Browser vendors have attempted to reduce the detectability of incognito mode. Chrome implemented changes to limit detection through storage APIs. However, detection methods typically re-emerge. The technical gap between private and normal sessions is difficult to eliminate entirely without redesigning browser architecture.
This means private browsing protects local history, but not anonymity from website-level inspection. Now it earns its space.
How to run a browser privacy test in your organisation
Before relying on browser marketing claims, organisations should conduct a structured browser privacy test across deployed configurations.
- Run EFF’s Cover Your Tracks to measure fingerprint uniqueness.
- Use PrivacyTests.org to verify tracker blocking.
- Inspect network traffic during incognito sessions to understand ISP visibility.

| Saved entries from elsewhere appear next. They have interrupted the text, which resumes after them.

-- ==== Sys2Proof/WellFormed.lean ====
section
/-! DEFINITION. Which commands software may write: IMM is zero where the command ignores it (spec/30_encoding.md R85, R90). -/

namespace Sys2Proof

/-- R85: in the commands whose IMM is ignored, IMM is "should be zero", and R90 assembles it as 0; any IMM is
well formed in the others. The block itself accepts every IMM (R83, R85): nothing in `step` asks for this
check (log entry 15). -/
def Instr.wellFormed : Instr → Bool
  | .nop imm => imm == 0#8
  | .crcInit imm => imm == 0#8
  | .crcByte _ => true
  | .setAddr _ => true
  | .setFc _ => true
  | .setPtr _ => true
  | .bufWr _ => true
  | .bufRd imm => imm == 0#8
  | .encodeFrame imm => imm == 0#8
  | .decodeFrame imm => imm == 0#8
  | .rdReg _ => true
  | .clrStatus imm => imm == 0#8

end Sys2Proof
end

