theorem crcShift_of_getLsbD_zero {c : Word} (h : c.getLsbD 0 = false) : crcShift c = c >>> 1 := by
  rw [crcShift, h]
  rfl

/-- Only zero is shifted to zero: a tested bit of 1 sets bit 15. -/
theorem crcShift_eq_zero {c : Word} (h : crcShift c = 0#16) : c = 0#16 := by
  unfold crcShift at h
  split at h
  · have hmsb : ((c >>> 1) ^^^ Config.crcPolynomial).getLsbD 15 = true := by
      simp [Config.crcPolynomial]
    rw [h] at hmsb
    cases hmsb
  · next h0 =>
    apply BitVec.eq_of_getLsbD_eq
    intro i _
    cases i with
    | zero => simpa using h0
    | succ i => rw [Nat.add_comm, ← BitVec.getLsbD_ushiftRight, h]; simp

theorem crcShift_injective : Function.Injective crcShift := fun c d h =>
  BitVec.xor_eq_zero_iff.1 (crcShift_eq_zero (by rw [crcShift_xor, h, BitVec.xor_self]))

theorem crcShifts_injective (n : Nat) : Function.Injective (crcShifts n) := by
  rw [crcShifts_eq_iterate]
  exact crcShift_injective.iterate n

@[simp] theorem crcShifts_of_zero (n : Nat) : crcShifts n 0#16 = 0#16 := by
  induction n with
  | zero => rfl
  | succ n ih => exact ih

/-- While the tested bits are 0, shifting is all that happens. -/
theorem crcShifts_eq_ushiftRight {n : Nat} {c : Word} (h : ∀ i < n, c.getLsbD i = false) : crcShifts n c = c >>> n := by
  induction n generalizing c with
  | zero => simp
  | succ n ih =>
    have hbits : ∀ i < n, (c >>> 1).getLsbD i = false := fun i hi => by
      rw [BitVec.getLsbD_ushiftRight, Nat.add_comm]
      exact h (i + 1) (Nat.succ_lt_succ hi)
    rw [crcShifts_succ, crcShift_of_getLsbD_zero (h 0 n.succ_pos), ih hbits, ← BitVec.shiftRight_add, Nat.add_comm]

/-! ### The two bytes of a CRC value -/

theorem highByte_append_lowByte (c : Word) : highByte c ++ lowByte c = c := encodeFields_opField_immField c

@[simp] theorem lowByte_append (y x : Byte) : lowByte (y ++ x) = x := immField_encodeFields y x

theorem append_xor_setWidth (y x : Byte) : (y ++ x) ^^^ x.setWidth 16 = y ++ 0#8 := by
  apply BitVec.eq_of_getLsbD_eq
  intro i hi
  simp only [BitVec.getLsbD_xor, BitVec.getLsbD_append, BitVec.getLsbD_setWidth, hi]
  by_cases h : i < 8
  · simp [h]
  · simp [h, BitVec.getLsbD_of_ge x i (Nat.le_of_not_lt h)]

/-- A high byte alone is shifted down to the low byte. -/
theorem crcShifts_highByte (y : Byte) : crcShifts 8 (y ++ 0#8) = y.setWidth 16 := by
  have hlow : ∀ i < 8, (y ++ 0#8).getLsbD i = false := fun i hi => by
    rw [BitVec.getLsbD_append, if_pos hi, BitVec.getLsbD_zero]
  rw [crcShifts_eq_ushiftRight hlow]
  apply BitVec.eq_of_getLsbD_eq
  intro i hi
  rw [BitVec.getLsbD_ushiftRight, BitVec.getLsbD_append, if_neg (by omega), Nat.add_sub_cancel_left]
  simp [hi]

- Validate default privacy settings rather than assuming features are enabled.
- Test enterprise applications against stricter privacy browsers before deployment.
Uniform corporate browser images may unintentionally create distinctive fingerprint patterns. Standardised fonts, plugins, and extensions can increase trackability.
Switching browsers should only occur if:
- Current deployments fail required protections,
- Alternatives do not break critical applications,
- Compliance requirements justify migration.
Privacy requires layers
No single browser guarantees complete anonymity. Domain Name System (DNS) queries can leak metadata. Transport Layer Security (TLS) handshakes reveal domains. Hypertext Transfer Protocol (HTTP) headers expose configuration details. Effective privacy requires layered controls: privacy-focused browsers, encrypted DNS, Virtual Private Networks (VPN), and careful authentication practices.
Each layer introduces friction. VPNs require subscriptions. DNS encryption needs configuration. Script blockers can break sites. Most users prioritise convenience. Many organisations do the same. Chrome dominates because it is pre-installed, compatible, and requires minimal configuration. Privacy alternatives demand effort and policy decisions.
The browser privacy test results are clear: browser choice affects exposure levels. It does not eliminate tracking entirely.
Distilled
Chrome underperforms in structured browser privacy tests. Firefox and Brave provide stronger protections, though neither eliminates network-level visibility. Tor offers maximum anonymity at the cost of usability. Safari sits between ecosystems, stronger in private mode but limited by closed-source verification.
Browser privacy tests are freely available and take minutes to run. Organisations standardising on browsers without testing their real-world behaviour risk privacy gaps. The broader pattern suggests that convenience often outweighs privacy unless incentives change. Until then, tracking persists. Browser choice matters. Not absolutely — but materially.